- Prompt -
In the data that follows, find each line containing "graph" and copy it.
━━━ Material supplied ━━━
-- ==== Sys2Proof/Machine/Ops.lean ====
section
/-! DEFINITION. The named operations that every command is built from: sparse maps, byte order, time, package
memory, what the block puts on its interfaces, and free values. -/

namespace Sys2Proof.Machine

open Host (Outcome)

/-! ### Sparse maps -/

/-- Entry `k` of a sparse map whose unlisted entries are `d`. -/
def sget {α : Type} (d : α) (k : Nat) : Sparse α → α
  | [] => d
  | (j, v) :: m => if k = j then v else if k < j then d else sget d k m

/-- Put `v` at `k`, keeping the canonical form: keys rising, no listed default. -/
def sput {α : Type} [DecidableEq α] (d : α) (k : Nat) (v : α) : Sparse α → Sparse α
  | [] => if v = d then [] else [(k, v)]
  | (j, w) :: m =>
    if k = j then (if v = d then m else (j, v) :: m)
    else if k < j then (if v = d then (j, w) :: m else (k, v) :: (j, w) :: m)
    else (j, w) :: sput d k v m

/-- Apply `f` to entry `k`. -/
def supd {α : Type} [DecidableEq α] (d : α) (k : Nat) (f : α → α) (m : Sparse α) : Sparse α :=
  sput d k (f (sget d k m)) m

/-- Apply `f` to every listed entry. -/
def smap {α : Type} [DecidableEq α] (d : α) (f : Nat → α → α) (m : Sparse α) : Sparse α :=
  (m.map fun e => (e.1, f e.1 e.2)).filter fun e => e.2 ≠ d

/-! ### Bytes and words (spec/00 R7: least significant byte first) -/

/-- The number that a list of bytes spells, least significant byte first. -/
def leNat : List Byte → Nat
  | [] => 0
  | b :: bs => b.toNat + 256 * leNat bs

/-- The number that a list of bytes spells, most significant byte first. -/
def beNat (bs : List Byte) : Nat := leNat bs.reverse

/-- `n` bytes of `v`, least significant byte first. -/
def leBytes : Nat → Nat → List Byte
  | 0, _ => []
  | n + 1, v => BitVec.ofNat 8 v :: leBytes n (v / 256)

/-- `n` bytes of `v`, most significant byte first. -/
def beBytes (n v : Nat) : List Byte := (leBytes n v).reverse

/-- Bits `[lo + n - 1 : lo]` of a number. -/
def bits (v lo n : Nat) : Nat := (v >>> lo) % 2 ^ n

/-- Bits `[lo + n - 1 : lo]` of a word. -/
def fld {w : Nat} (v : BitVec w) (lo n : Nat) : BitVec n := v.extractLsb' lo n

/-- Bit `i` of a word. -/
def bit {w : Nat} (v : BitVec w) (i : Nat) : Bool := v.getLsbD i

/-- Put the low `n` bits of `x` at `[lo + n - 1 : lo]` of `v`. -/
def setFld {w : Nat} (v : BitVec w) (lo n : Nat) (x : Nat) : BitVec w :=
  let m := BitVec.ofNat w ((2 ^ n - 1) <<< lo)
  (v &&& ~~~m) ||| BitVec.ofNat w ((x % 2 ^ n) <<< lo)

/-- Set bit `i` of a word to `b`. -/
def setBit {w : Nat} (v : BitVec w) (i : Nat) (b : Bool) : BitVec w := setFld v i 1 b.toNat

/-- A record packed from its most significant bit downwards (spec/00 R499): `(width, value)` fields in `w` bits. -/
def packR (w : Nat) (fields : List (Nat × Nat)) : BitVec w :=
  BitVec.ofNat w (fields.foldl (fun a f => (a.1 - f.1, a.2 + (f.2 % 2 ^ f.1) <<< (a.1 - f.1))) (w, 0)).2

/-- The bytes of a word, least significant first. -/
def wordBytes {w : Nat} (v : BitVec w) : List Byte := leBytes ((w + 7) / 8) v.toNat

/-- The signed reading of a number of `w` bits. -/
def sgn (w v : Nat) : Int := if v % 2 ^ w < 2 ^ (w - 1) then (v % 2 ^ w : Nat) else (v % 2 ^ w : Nat) - 2 ^ w

/-- Split a list into pieces of `n` elements (the last one may be shorter), at most `fuel` pieces. -/
def chunk {α : Type} (n : Nat) : Nat → List α → List (List α)
  | 0, _ => []
  | fuel + 1, l => if l.isEmpty then [] else l.take n :: chunk n fuel (l.drop n)

/-- The elements of a list with their positions. -/
def indexed {α : Type} (l : List α) : List (Nat × α) := (List.range l.length).zip l

/-! ### Counters (spec/16 R448) -/

/-- Add `n` events to one counter: it wraps at 48 bits and sets its overflow bit (spec/16 R448). -/
def bumpCounter (i n : Nat) (b : CounterBlock) : CounterBlock :=
  let v := (sget 0 i b.ctr).toNat + n
  { b with ctr := sput 0 i (BitVec.ofNat 48 v) b.ctr,
           ovf := if 2 ^ 48 ≤ v then setBit b.ovf i true else b.ovf }

/-- Add `n` events numbered `ev` to every counter of a block that selects them. -/
def countIn (ev n : Nat) (b : CounterBlock) : CounterBlock :=
  (List.range 8).foldl (fun b i => if ev ≠ 0 && (sget 0 i b.sel).toNat = ev then bumpCounter i n b else b) b

/-! ### Time (spec/02 R29, R34) -/

/-- A core's state. -/
def coreOf (s : State) (c : Nat) : Core := sget {} c s.prog.cores

/-- A core is idle (spec/16 Table PC-2, event 0x05C): it has no program, or its program is complete (spec/05 R148). -/
def coreIdle (s : State) (g : Nat) : Bool :=
  let k := coreOf s g
  match k.image with
  | none => true
  | some i =>
    k.faulted.isNone && k.running.isEmpty && k.pour.isNone && k.queues.all (fun q => q.2.isEmpty) &&
      i.ops0.length ≤ k.next0 && i.ops1.length ≤ k.next1 && k.strain.length ≤ k.strainNext

/-- The events of a block that go on for as long as its state lasts (spec/16 Table PC-2): core cycles, a core's idle
cycles, a stack's cycles in WARM and in HOT. -/
def clockEvents (s : State) (block : Nat) : List Nat :=
  1 :: (if block < 0x80 then (if coreIdle s block then [0x05C] else [])
    else if block < 0x84 || 0x90 ≤ block then []
    else match (sget {} (block - 0x84) s.hbm.stk).thermal with
      | .warm => [0x047]
      | .hot => [0x048]
      | _ => [])

/-- The counter blocks after `n` core cycles. -/
def clockedBlocks (n : Nat) (s : State) : Sparse CounterBlock :=
  if n = 0 then s.obs.blocks
  else smap {} (fun g b => (clockEvents s g).foldl (fun b ev => countIn ev n b) b) s.obs.blocks

/-- How many cycles, or steeps, a count `t` lies after a count `now`, 0 where it has come. The counts before Spapor time 0
and steep 0, those of the founding waves (spec/17 R468), are negative ones (log entry 15). -/
def ahead (t now : BitVec 64) : Nat := (t.toInt - now.toInt).toNat

/-- The cycles that slewing gains (or loses, below 0) in `n` core cycles: one in each 10,000 while the correction lasts
(spec/02 R31). -/
def slewIn (n : Nat) (w : Slew) : Int :=
  let m : Nat := min ((w.phase + n) / 10000) w.left.natAbs
  if 0 ≤ w.left then m else -m

/-- `n` core cycles pass in which the time advances by `d`, `g` of them by slewing. -/
def pass (n d : Nat) (g : Int) (s : State) : State :=
  { s with clock := s.clock + n, time := s.time + BitVec.ofNat 64 d,
           slew := { left := s.slew.left - g,
                     phase := if s.slew.left = g then 0 else s.slew.phase + n - 10000 * g.natAbs },
           obs := { s.obs with blocks := clockedBlocks n s } }

/-- Let `n` core cycles pass: the clock, the time with its slewing, and every counter that selects an event of the
clock. -/
def elapse (n : Nat) (s : State) : State :=
  let g := slewIn n s.slew
  pass n (n + g).toNat g s

/-- What slewing adds while the time advances by `d`. -/
def slewFor (d : Nat) (w : Slew) : Int :=
  if 0 ≤ w.left then (min ((w.phase + d) / 10001) w.left.natAbs : Nat)
  else -(min ((w.phase + d) / 9999) w.left.natAbs : Nat)

/-- Let time pass until the FX copy of Spapor time reads `t`, at once where it has passed: a command that the spec puts at
a fixed time happens no earlier (log entry 10). -/
def untilTime (t : BitVec 64) (s : State) : State :=
  let d := ahead t s.time
  let g := slewFor d s.slew
  pass (d - g).toNat d g s

/-- Let time pass until the free-running clock reads at least `c` (timers; log entry 10). -/
def untilClock (c : Nat) (s : State) : State := elapse (c - s.clock) s

/-- The boundary that ends the present steep, B(k+1) = B(k) + L(k) (spec/02 R34). -/
def nextB (s : State) : BitVec 64 := s.steep.b + BitVec.ofNat 64 (s.steep.len * cyclesPerUs)

/-- The guard of the present steep (spec/02 R36). -/
def guardTime (s : State) : BitVec 64 := nextB s - 4000

/-- The module is Locked (spec/02 Table ST-4). -/
def isLocked (s : State) : Bool := s.steep.engine == .locked

/-! ### Package memory (spec/01 R16; byte addresses) -/

/-- The byte at address `a`; an unlisted address reads as 0. -/
def memByte (m : Mem) (a : Nat) : Byte := sget 0 a m

/-- Store one byte, keeping the canonical form. -/
def memStore (m : Mem) (a : Nat) (v : Byte) : Mem := sput 0 a v m

/-- `n` bytes from address `a` upwards. -/
def memRead (m : Mem) (a n : Nat) : List Byte := (List.range n).map fun i => memByte m (a + i)

/-- Store bytes from address `a` upwards. -/
def memWrite (m : Mem) (a : Nat) : List Byte → Mem
  | [] => m
  | v :: vs => memWrite (memStore m a v) (a + 1) vs

/-- Zero the `n` bytes from address `a` upwards. -/
def memZero (m : Mem) (a n : Nat) : Mem := m.filter fun c => c.1 < a || a + n ≤ c.1

/-- The canonical form of a sparse map: keys strictly rising, no listed default. -/
def sparseWf {α : Type} [DecidableEq α] (d : α) (m : Sparse α) : Bool :=
  decide (m.Pairwise fun x y => x.1 < y.1) && m.all fun e => decide (e.2 ≠ d)

/-- The canonical form of package memory: addresses strictly rising, no listed zero byte. -/
def memWf (m : Mem) : Bool := sparseWf (0 : Byte) m

/-! ### Interfaces and free values -/

/-- Put one item on an interface. -/
def emit (o : Out) (s : State) : State := { s with out := s.out ++ [o] }

/-- Hand a packet to the fabric. -/
def send (d : Dest) (p : Packet) (s : State) : State := emit (.packet d p) s

/-- A fresh free value of `w` bits, and the state whose counter has advanced past it (log entry 6). -/
def fresh (w : Nat) (s : State) : BitVec w × State :=
  (Config.freeValue s.free w, { s with free := s.free + 1 })

/-- A command happened: the next state. -/
def done (s : State) : Outcome State Fault Refusal := .next s

/-- The command happens only where its condition holds; elsewhere nothing changes (log entry 11). -/
def onlyIf (c : Bool) (s : State) (f : State → State) : Outcome State Fault Refusal :=
  .next (if c then f s else s)

/-! ### Cores -/

/-- Replace a core's state. -/
def setCore (s : State) (c : Nat) (k : Core) : State :=
  { s with prog := { s.prog with cores := sput {} c k s.prog.cores } }

/-- Apply `f` to a core's state. -/
def updCore (c : Nat) (f : Core → Core) (s : State) : State := setCore s c (f (coreOf s c))

end Sys2Proof.Machine
end

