/-- Rows of spec/16 Table PC-12. -/
def entryRows7 : List EntryRow := [
  ⟨0x6000, 0x6000, 1, 1, 2, 2, .ro, 177, 0, 65535, 12, none, false⟩,
  ⟨0x6100, 0x61B0, 1, 8, 2, 2, .rw, 0, 0, 65535, 0, some 0x03FF, false⟩,
  ⟨0x6100, 0x61B0, 9, 9, 4, 8, .ro, 0, 0, 18446744073709551615, 3, none, false⟩,
  ⟨0x6100, 0x61B0, 10, 17, 4, 8, .ro, 0, 0, 18446744073709551615, 12, none, false⟩,
  ⟨0x6100, 0x61B0, 18, 18, 10, 1, .w1c, 0, 0, 0, 0, none, false⟩,
  ⟨0x6100, 0x61B0, 19, 19, 1, 1, .cmd, 0, 1, 1, 0, none, false⟩,
  ⟨0x6200, 0x6200, 1, 1, 3, 4, .ro, 0, 0, 4294967295, 12, none, false⟩,
  ⟨0x6200, 0x6200, 2, 2, 1, 1, .ro, 0xFF, 0, 255, 0, none, false⟩,
  ⟨0x6210, 0x6210, 1, 4, 11, 23168, .ro, 0, 0, 0, 0, none, false⟩,
  ⟨0x6220, 0x6220, 1, 12, 11, 128, .ro, 0, 0, 0, 0, none, false⟩,
  ⟨0x6221, 0x6221, 1, 16, 11, 128, .ro, 0, 0, 0, 0, none, false⟩,
  ⟨0x6222, 0x6222, 1, 64, 11, 128, .ro, 0, 0, 0, 0, none, false⟩,
  ⟨0x6223, 0x6223, 1, 1, 1, 1, .cmd, 0, 1, 1, 0, none, false⟩,
  ⟨0x6300, 0x6300, 1, 1, 10, 4, .rw, 0x0007FFFE, 0, 0, 0, some 0x0007FFFE, false⟩,
  ⟨0x6300, 0x6300, 2, 2, 1, 1, .rw, 0, 0, 1, 0, none, false⟩,
  ⟨0x6300, 0x6300, 3, 4, 4, 8, .ro, 0, 0, 18446744073709551615, 12, none, false⟩,
  ⟨0x6300, 0x6300, 5, 5, 11, 67108864, .ro, 0, 0, 0, 0, none, false⟩,
  ⟨0x6300, 0x6300, 6, 6, 11, 16, .rw, 0, 0, 0, 0, some 0x00000000FFFFFFFFFFFFFFFFFFFFFFFF, false⟩]

/-- Rows of spec/12 and spec/17 entries. -/
def entryRows8 : List EntryRow := [
  ⟨0x7000, 0x7000, 1, 1, 2, 2, .ro, 0, 0, 65535, 14, none, false⟩,
  ⟨0x7000, 0x7000, 2, 2, 2, 2, .ro, 0xFFFF, 0, 65535, 13, none, false⟩,
  ⟨0x7000, 0x7000, 3, 3, 1, 1, .ro, 0, 0, 5, 0, none, false⟩,
  ⟨0x7000, 0x7000, 4, 4, 1, 1, .ro, 0, 0, 255, 12, none, false⟩,
  ⟨0x7000, 0x7000, 5, 5, 2, 2, .ro, 0, 0, 65535, 12, none, false⟩,
  ⟨0x7001, 0x7001, 1, 3, 1, 1, .ro, 0, 0, 255, 12, none, false⟩,
  ⟨0x7010, 0x7010, 1, 16, 1, 1, .ro, 0, 0, 7, 0, none, false⟩,
  ⟨0x7011, 0x7011, 1, 16, 2, 2, .ro, 0xFFFF, 0, 65535, 14, none, false⟩,
  ⟨0x7012, 0x7012, 2, 2, 1, 1, .rws, 1, 1, 64, 0, none, false⟩,
  ⟨0x7012, 0x7012, 3, 5, 1, 1, .rws, 8, 1, 64, 0, none, false⟩,
  ⟨0x7012, 0x7012, 6, 7, 1, 1, .rws, 4, 1, 64, 0, none, false⟩,
  ⟨0x7012, 0x7012, 8, 8, 1, 1, .rws, 2, 1, 64, 0, none, false⟩,
  ⟨0x7015, 0x7015, 1, 1, 1, 1, .cmd, 0, 0, 15, 0, none, false⟩,
  ⟨0x7020, 0x7020, 1, 6, 4, 8, .ro, 0, 0, 18446744073709551615, 12, none, false⟩,
  ⟨0x7030, 0x7030, 1, 1, 1, 1, .ro, 0, 0, 3, 0, none, false⟩,
  ⟨0x7030, 0x7030, 2, 2, 11, 16, .ro, 0, 0, 0, 0, none, false⟩,
  ⟨0x7031, 0x7031, 1, 1, 2, 2, .rws, 200, 50, 400, 9, none, false⟩,
  ⟨0x7031, 0x7031, 2, 2, 4, 8, .ro, 0, 0, 18446744073709551615, 0, none, false⟩,
  ⟨0x7031, 0x7031, 3, 3, 4, 8, .ro, 0, 0, 18446744073709551615, 12, none, false⟩,
  ⟨0x7040, 0x7040, 1, 16, 11, 64, .ro, 0, 0, 0, 0, none, false⟩,
  ⟨0x7041, 0x7041, 1, 16, 11, 16, .ro, 0, 0, 0, 0, none, false⟩,
  ⟨0x7100, 0x7107, 1, 128, 2, 2, .rws, 0xFFFF, 0, 65535, 14, none, false⟩,
  ⟨0x7300, 0x73FF, 1, 1, 10, 128, .rws, 0, 0, 0, 0, none, false⟩,
  ⟨0x7300, 0x73FF, 2, 2, 1, 1, .rws, 0, 0, 63, 0, none, false⟩]
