-- ==== Sys2Proof/Machine/Routing.lean ====
section
/-! DEFINITION. Discovery and routing (spec/12 R344 to R354). -/

namespace Sys2Proof.Machine

open Host (Outcome)

/-! ### The link-state graph -/

/-- The port state that a module's record reports. -/
def recPort (r : LinkState) (p : Nat) : Nat := (fld r.ports (4 * p) 4).toNat

/-- The record of a module: its own one is always present. -/
def recordOf (s : State) (sna : Nat) : Option LinkState :=
  if sna = s.fab.sna.toNat then some (ownLinkState s)
  else (s.fab.records.find? fun e => e.1 = sna).map fun e => e.2

/-- The modules of the graph. -/
def knownSnas (s : State) : List Nat :=
  s.fab.sna.toNat :: (s.fab.records.map fun e => e.1).filter fun a => a ≠ s.fab.sna.toNat

/-- The module at the other end of a port that both records report UP. -/
def neighbour (s : State) (a p : Nat) : Option Nat :=
  match recordOf s a, partnerOf a p with
  | some r, some (b, q) =>
    match recordOf s b with
    | some t => if recPort r p = 4 && recPort t q = 4 then some b else none
    | none => none
  | _, _ => none

/-- The neighbours of a module, with the port that reaches each. -/
def neighbours (s : State) (a : Nat) : List (Nat × Nat) :=
  (List.range 16).filterMap fun p => (neighbour s a p).map fun b => (p, b)

/-- Distances in hops to one module, for every module within `fuel` hops: breadth first. -/
def distances (s : State) : Nat → Nat → List (Nat × Nat) → List Nat → List (Nat × Nat)
  | 0, _, known, _ => known
  | fuel + 1, d, known, frontier =>
    let new := (frontier.flatMap fun a => (neighbours s a).map fun e => e.2).foldl
      (fun l b => if l.contains b || known.any (fun k => k.1 = b) then l else l ++ [b]) []
    if new.isEmpty then known
    else distances s fuel (d + 1) (known ++ new.map fun b => (b, d + 1)) new

/-- Distance of every module to `dst`, at most 7 hops (spec/12 R345). -/
def distancesTo (s : State) (dst : Nat) : List (Nat × Nat) := distances s 7 0 [(dst, 0)] [dst]

/-- The ports of module `a` on a minimal route to `dst` (spec/12 R349). -/
def minimalPorts (s : State) (ds : List (Nat × Nat)) (a : Nat) : List Nat :=
  match ds.find? fun e => e.1 = a with
  | none => []
  | some d => ((neighbours s a).filter fun e =>
      (ds.find? fun x => x.1 = e.2).map (fun x => x.2 + 1) == some d.2).map fun e => e.1

/-- Recompute the routes (spec/12 R349), the largest minimal hop count between working modules and to each master
(spec/12 R351). -/
def computeRoutes (s : State) : State :=
  let dsts := (knownSnas s).filter fun a => a ≠ s.fab.sna.toNat
  let routes : Sparse (BitVec 16) := dsts.foldl (fun m d =>
    sput 0 d ((minimalPorts s (distancesTo s d) s.fab.sna.toNat).foldl (fun v p => setBit v p true) 0) m) []
  let working := (mappedLdns s).map fun e => e.2
  let far (d : Nat) : Nat := ((distancesTo s d).filter fun e => working.contains e.1).foldl (fun m e => max m e.2) 0
  let mh := (masterLdns s).filterMap fun m => (snaOfLdn s m.2).map far
  let s := { s with fab := { s.fab with routes := routes, masterHops := mh,
                                        maxHops := working.foldl (fun m d => max m (far d)) 0 } }
  if mh.any fun h => decide (5 < h) then fabricFault (.distance mh) s else s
━━━
- Your solution -
/-! ### The link-state graph -/
/-- The modules of the graph. -/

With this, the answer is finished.